• Assigned task:
The lines to return are those below that contain the word "setLink".

• Records for the exercise:
/-- Capture blocks written since arm: each chain writes one per 60 ct (R141). -/
def State.captureBlocks (s : State) : Nat :=
  let c := s.capture
  if c.state = 1 ∨ c.state = 2 then c.chains.length * (((s.tb.cc + 2 ^ 48 - c.armCc) % 2 ^ 48) / 60) else c.final

/-- The newest arming of capture with what it has written. -/
def State.captureNow (s : State) : CaptureRun :=
  let c := s.capture
  { fill := c.fill, armCc := c.armCc, chains := c.chains, blocks := s.captureBlocks, scale := c.scale, marks := c.marks }

/-- The arming that wrote a place of the buffer last, and the number of the block that it wrote there. -/
def captureOwner : List CaptureRun → Nat → Option (CaptureRun × Nat)
  | [], _ => none
  | r :: rs, i => if i < r.blocks then some (r, i + 32768 * ((r.blocks - 1 - i) / 32768)) else captureOwner rs i

/-- The four header bytes of a block (R141): the chains write in turn, lower first (log 94). -/
def CaptureRun.header (r : CaptureRun) (k : Nat) : List Byte :=
  let n := max 1 r.chains.length
  let v := r.chains.getD (k % n) 0
  let first := 60 * (k / n)
  let at0 (cc : Nat) : Nat := (cc + 2 ^ 48 - r.armCc) % 2 ^ 48
  let mine := r.scale.filter fun e => decide (e.1 = v)
  let range := ((mine.filter fun e => decide (at0 e.2.1 ≤ first)).getLast?.map (·.2.2)).getD 0
  let change := mine.find? fun e => decide (first < at0 e.2.1 ∧ at0 e.2.1 < first + 60)
  let mark := (r.marks.filter fun e => decide (e.1 = v)).find? fun e => decide (first ≤ at0 e.2 ∧ at0 e.2 < first + 60)
  let idx (o : Option Nat) : Nat := match o with | some cc => (at0 cc - first) / 4 | none => 15
  [BitVec.ofNat 8 (v + 16 * range + 64 * bit change.isSome + 128 * bit mark.isSome),
   BitVec.ofNat 8 (idx (change.map (·.2.1)) + 16 * idx (mark.map (·.2)))] ++ natLE 2 ((r.armCc + first) / 4 % 65536)

/-- A byte of the capture buffer (R141): the header is the module's, the samples are the air's (log 15). Blocks stand until
they are overwritten. -/
def State.captureByte (s : State) (a : Nat) : Byte :=
  match captureOwner (s.captureNow :: s.capture.old) ((a - addrOf 0xD0 0) / 64) with
  | some (r, k) => if a % 64 < 4 then (r.header k).getD (a % 64) 0 else Config.captureByte r.fill (64 * k + a % 64)
  | none => Tab.get (memDefault a) s.mem a

/-- The bytes of a last-gasp slot (R295): the header's layout is not stated, nor what marks it consumed (log 6). -/
def Gasp.byte (g : Gasp) (a : Nat) : Byte :=
  let off := a % 8192
  if off < 0x100 then Config.nvmByte a
  else if off < 0x200 then (g.counters.flatMap (natLE 6) ++ natLE 8 g.esn ++ [BitVec.ofNat 8 (bit g.storing)]).getD (off - 0x100) 0xFF
  else if off < 0x1200 then (g.tail.flatMap jrecBytes).getD (off - 0x200) 0xFF
  else if off < 0x1400 then
    (g.flight.flatMap fun x => natLE 4 x.1 ++ natLE 2 x.2.1 ++ natLE 2 x.2.2.1 ++ natLE 8 x.2.2.2).getD (off - 0x1200) 0xFF
  else if 0x1FF0 ≤ off ∧ g.consumed then Config.nvmByte a
  else 0xFF

/-- A byte of the last-gasp area (R295): the newest images stand in the slots before the next one to use. -/
def State.gaspByte (s : State) (a : Nat) : Byte :=
  let n := s.nvm
  let back := (n.gaspSeq + 15 - (a - addrOf 0x136 0) / 8192 % 16) % 16
  if back < n.gasps.length ∧ back < 15 then ((n.gasps[n.gasps.length - 1 - back]?).map (·.byte a)).getD 0xFF else 0xFF

/-- A byte of a log of 16-byte entries in 16 sectors, `dropped` of them erased before (R285). -/
def logByte (log : List LogEntry) (dropped a : Nat) : Byte :=
  match log[((a % 65536) / 16 + 4096 - 256 * dropped % 4096) % 4096]? with
  | some e => e.bytes.getD (a % 16) 0
  | none => 0xFF

/-- One byte of field memory as a load reads it; structured banks are rendered from their own fields. -/
def State.readByte (s : State) (a : Nat) : Byte :=
  let b := bankOf a
  if 0x40 ≤ b ∧ b < 0x80 then
    let i := (a - addrOf 0x40 0) / 32
    ((s.entry i).bytes i).getD (a % 32) 0
  else if 0x80 ≤ b ∧ b < 0xC0 then
    match s.ringRecord ((a - addrOf 0x80 0) / 64) with
    | some r => (jrecBytes r).getD (a % 64) 0
    | none => 0
  else if 0xD0 ≤ b ∧ b < 0xF0 then s.captureByte a
  else if b = 0x135 then logByte s.nvm.log s.nvm.logDropped a
  else if b = 0x138 then logByte s.nvm.anchor s.nvm.anchorDropped a
  else if 0x136 ≤ b ∧ b < 0x138 then s.gaspByte a
  else if 0x130 ≤ b ∧ b < 0x140 then Config.nvmByte a
  else Tab.get (memDefault a) s.mem a

/-- Store one byte into SRAM. -/
def State.writeByte (a : Nat) (v : Byte) (s : State) : State :=
  let b := bankOf a
  if 0x40 ≤ b ∧ b < 0x80 then
    let i := (a - addrOf 0x40 0) / 32
    s.setEntry i (Entry.ofBytes (((s.entry i).bytes i).set (a % 32) v))
  else if 0x80 ≤ b ∧ b < 0xC0 then
    match s.ringRecord ((a - addrOf 0x80 0) / 64) with
    | some r =>
      let bs := (jrecBytes r).set (a % 64) v
      let r' : JRec := { esn := fieldLE bs 0 8, ts := fieldLE bs 8 8, off := fieldLE bs 16 6, typ := fieldLE bs 22 1,
                         group := fieldLE bs 23 1, data := sliceBytes bs 24 32, rmac := sliceBytes bs 56 8 }
      { s with journal := { s.journal with ring := s.journal.ring.map fun q => if q = r then r' else q } }
    | none => s
  else { s with mem := Memory.set s.mem a v }

def State.readBytes (s : State) (a n : Nat) : List Byte := (List.range n).map fun i => s.readByte (a + i)
def State.writeBytes (a : Nat) : List Byte → State → State
  | [], s => s
  | b :: bs, s => State.writeBytes (a + 1) bs (s.writeByte a b)

/-- Some word of a byte range has an uncorrectable error (R281). -/
def State.eccBad (s : State) (a n : Nat) : Bool :=
  (List.range (n / 8 + 2)).any fun i => decide (Tab.get 0 s.ecc.bad (a / 8 + i) = 2) && decide ((a / 8 + i) * 8 < a + n)

/-! ### Time (R44 to R54; log 1) -/

def nominalHz (s : State) : Rat := s.objNat 0x6001 1

/-- The frequency from which mp runs (R51, R53). -/
def State.hz (s : State) : Rat := if s.tb.src ≠ 2 ∧ s.tb.measured ≠ 0 then s.tb.measured else nominalHz s

/-- The part of the phase error slewed out in the running cycle, at most 64 mp (R52). -/
def State.slewNow (s : State) : Int := if s.tb.src = 0 then max (-64) (min 64 s.tb.slew) else 0

/-- mp gained per ct. -/
def State.mpRate (s : State) : Rat := (65536 + s.slewNow) * s.hz / 13560000

/-- The ct until mp passes from 65,535 to 0. -/
def State.ctToWrap (s : State) : Nat :=
  if s.mpRate ≤ 0 then 1 else (((65536 - s.tb.mp) / s.mpRate).ceil).toNat

/-- The phase bin, mp[15:10] (R45). -/
def State.binNow (s : State) : Nat := s.tb.mp.floor.toNat / 1024 % 64

/-- A bin at the end of a cycle (R136). -/
def Bin.cycle (b : Bin) : Bin :=
  let sc := min 255 ((b.score - 1) + 32 * bit b.hit)
  { b with score := sc, quiet := if sc ≥ 80 then false else if sc ≤ 40 then true else b.quiet, hit := false,
           hits := satAdd 16 b.hits (bit b.hit) }

/-- Set a hit in bins `a` to `b` (R136), unless the map is frozen (R137). -/
def State.hitBins (a b : Nat) (s : State) : State :=
  if s.tb.src = 2 then s else s.each ((List.range 64).filter fun i => decide (a ≤ i ∧ i ≤ b)) fun i => State.modBin i fun x => { x with hit := true }

/-- A mark in progress at the end of a cycle has hit every bin to the last, and runs on from bin 0 (R136). -/
def State.runMark (v : Nat) (s : State) : State :=
  match (s.rx v).mark with
  | some m => (s.hitBins m.fromBin 63).modRx v fun r => { r with mark := some { m with fromBin := 0 } }
  | none => s

/-- mp is about to step to 0 (R54): a mark in progress has hit the bins that ran before the step (R136). -/
def State.splitMark (v : Nat) (s : State) : State :=
  match (s.rx v).mark with
  | some m => (s.hitBins m.fromBin s.binNow).modRx v fun r => { r with mark := some { m with fromBin := 0 } }
  | none => s

/-- The impulse map at the end of a cycle; a virtual source freezes it (R51, R136). -/
def State.mapCycle (s : State) : State :=
  if s.tb.src = 2 then s
  else { s with bins := (s.bins.map fun p => (p.1, p.2.cycle)).filter fun p => p.2 ≠ ({} : Bin) }

/-- The end of a mains cycle: MCC, slewing, the impulse map (R45, R52, R136). -/
def State.cycleEnd (s : State) : State :=
  let s := (s.each (List.range 16) State.runMark).mapCycle
  let tb := s.tb
  let missed := if tb.edged then 0 else tb.missed + 1
  { s with tb := { tb with mcc := (tb.mcc + 1) % 2 ^ 32, slew := tb.slew - s.slewNow, missed := missed, edged := false } }

/-- CC and TS over `n` ct. -/
def Timebase.count (n : Nat) (tb : Timebase) : Timebase :=
  { tb with cc := (tb.cc + n) % 2 ^ 48, ts := tb.ts + (tb.tsAcc + 25 * n) / 339, tsAcc := (tb.tsAcc + 25 * n) % 339 }

/-- Mains cycles that end within a stretch, at most `fuel`; then the rest of the stretch. -/
def State.advanceLoop : Nat → Nat → State → State
  | 0, n, s => { s with tb := s.tb.count n }
  | fuel + 1, n, s =>
    let w := s.ctToWrap
    if w ≤ n then
      let s : State := { s with tb := { (s.tb.count w) with mp := max 0 (s.tb.mp + s.mpRate * w - 65536) } }
      State.advanceLoop fuel (n - w) s.cycleEnd
    else { s with tb := { (s.tb.count n) with mp := s.tb.mp + s.mpRate * n } }

/-- The clock moves on by `n` ct. In Curfew CC, mp and MCC are held, and in Off nothing counts (R409). -/
def State.advance (n : Nat) (s : State) : State :=
  if n = 0 ∨ s.power.state = 3 then s
  else if s.power.state = 2 then
    let t := s.tb.count n
    { s with tb := { s.tb with ts := t.ts, tsAcc := t.tsAcc } }
  else State.advanceLoop (n / 200000 + 2) n s

/-- What a step on an empty queue does: one carrier tick passes (log 1). -/
def State.tick (s : State) : State := s.advance 1

/-- The ct from now to a CC, modulo 2^48. -/
def State.ctTo (s : State) (cc : Nat) : Nat := (cc + 2 ^ 48 - s.tb.cc % 2 ^ 48) % 2 ^ 48

/-- A CC lies at or before now, within half the counter's range. -/
def State.passed (s : State) (cc : Nat) : Bool := decide (s.ctTo cc = 0 ∨ s.ctTo cc > 2 ^ 47)

/-- Move on to a CC unless it has passed. -/
def State.advanceTo (cc : Nat) (s : State) : State := if s.passed cc then s else s.advance (s.ctTo cc)

/-- Move on to a TS unless it has passed. -/
def State.advanceTs (ts : Nat) (s : State) : State :=
  s.advance (((ts - s.tb.ts) * 339 - s.tb.tsAcc + 24) / 25)

/-! ### Interrupts (R266) -/

def State.core (s : State) (k : Die) : Kenier := match k with | .field => s.coreF | .host => s.coreH
def State.setCore (k : Die) (c : Kenier) (s : State) : State :=
  match k with | .field => { s with coreF := c } | .host => { s with coreH := c }
def State.modCore (k : Die) (f : Kenier → Kenier) (s : State) : State := s.setCore k (f (s.core k))

/-- Raise a latched interrupt source. -/
def State.irqSet (k : Die) (n : Nat) (s : State) : State :=
  s.modCore k fun c => { c with irq := c.irq ||| (1#32 <<< n) }
def State.irqClear (k : Die) (n : Nat) (s : State) : State :=
  s.modCore k fun c => { c with irq := c.irq &&& ~~~(1#32 <<< n) }

/-- The ports serve LDP: the host side runs, awake and not fenced (R337, R382, R409). -/
def State.serving (s : State) : Bool :=
  s.power.hostReady && !s.power.hostReset && !s.power.hostAsleep && !s.power.hostFenced

/-! ### Message links (R24 to R31, R361) -/

def State.link (s : State) (e : LinkEnd) : Link :=
  match e with | .porterField => s.linkF | .porterHost => s.linkH | .twin => s.linkT
def State.setLink (e : LinkEnd) (l : Link) (s : State) : State :=
  match e with
  | .porterField => { s with linkF := l }
  | .porterHost => { s with linkH := l }
  | .twin => { s with linkT := l }
def State.modLink (e : LinkEnd) (f : Link → Link) (s : State) : State := s.setLink e (f (s.link e))

/-- Types that carry SEQ 0 and are never acknowledged (R27, R361). -/
def unsequenced (e : LinkEnd) (typ : Nat) : Bool :=
  decide (1 ≤ typ ∧ typ ≤ 3) || (decide (e = .twin) && decide (0x90 ≤ typ ∧ typ ≤ 0x95))

/-- Sending priority, 0 first (R29, R361). -/
def sendClass (e : LinkEnd) (typ : Nat) : Nat :=
  if e = .twin then
    if typ = 0x93 then 0 else if unsequenced e typ then 1 else if typ = 0x83 ∨ typ = 0x85 ∨ typ = 0x86 then 2 else 3
  else if typ = 0x60 then 0
  else if typ ≤ 3 then 1
  else if typ = 0x12 ∨ typ = 0x13 ∨ typ = 0x20 ∨ typ = 0x21 then 2
  else if typ = 0x10 ∨ typ = 0x11 ∨ typ = 0x40 ∨ typ = 0x41 then 3
  else if typ = 0x30 ∨ typ = 0x31 ∨ typ = 0x50 then 4
  else 5

/-- The position of the next message to start: the first of the best class (R29). -/
def nextToSend (e : LinkEnd) (q : List (Nat × Payload)) : Nat :=
  let best := q.foldl (fun m p => min m (sendClass e p.1)) 9
  q.findIdx fun p => decide (sendClass e p.1 = best)

/-- Send queued messages while the window has room (R28). -/
def State.pump (e : LinkEnd) : Nat → State → State
  | 0, s => s
  | fuel + 1, s =>
    let l := s.link e
    let i := nextToSend e l.queue
    match l.queue[i]? with
    | none => s
    | some (typ, body) =>
      if ¬ l.up ∨ l.window.length ≥ 32 then s
      else
        let m : LinkMsg := { typ := typ, seq := l.nextTx, body := body }
        let s := s.setLink e { l with queue := l.queue.eraseIdx i, window := l.window ++ [m], nextTx := (l.nextTx + 1) % 65536 }
        State.pump e fuel (s.emit (sentMessage e typ m.seq false body))

/-- Send a message: unsequenced ones at once, sequenced ones in their turn. -/
def State.send (e : LinkEnd) (typ : Nat) (body : Payload) (s : State) : State :=
  if unsequenced e typ then s.emit (sentMessage e typ 0 false body)
  else
    let s := s.modLink e fun l => { l with queue := l.queue ++ [(typ, body)] }
    s.pump e (s.link e).queue.length

/-- LINK_HELLO: over the twin link it carries this module's nonce and its last committed ESN (R30, R362); what the Porter's
16 bytes hold is not stated: a free value (log 14). -/
def State.sendHello (e : LinkEnd) (s : State) : State :=
  if e = .twin then s.send .twin 1 (.hello (padTo 8 s.twin.nonce ++ natLE 8 (s.journal.esn - 1)))
  else s.send e 1 (.hello (padTo 16 Config.porterHello))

• Solution to the exercise:
def State.setLink (e : LinkEnd) (l : Link) (s : State) : State :=
def State.modLink (e : LinkEnd) (f : Link → Link) (s : State) : State := s.setLink e (f (s.link e))
        let s := s.setLink e { l with queue := l.queue.eraseIdx i, window := l.window ++ [m], nextTx := (l.nextTx + 1) % 65536 }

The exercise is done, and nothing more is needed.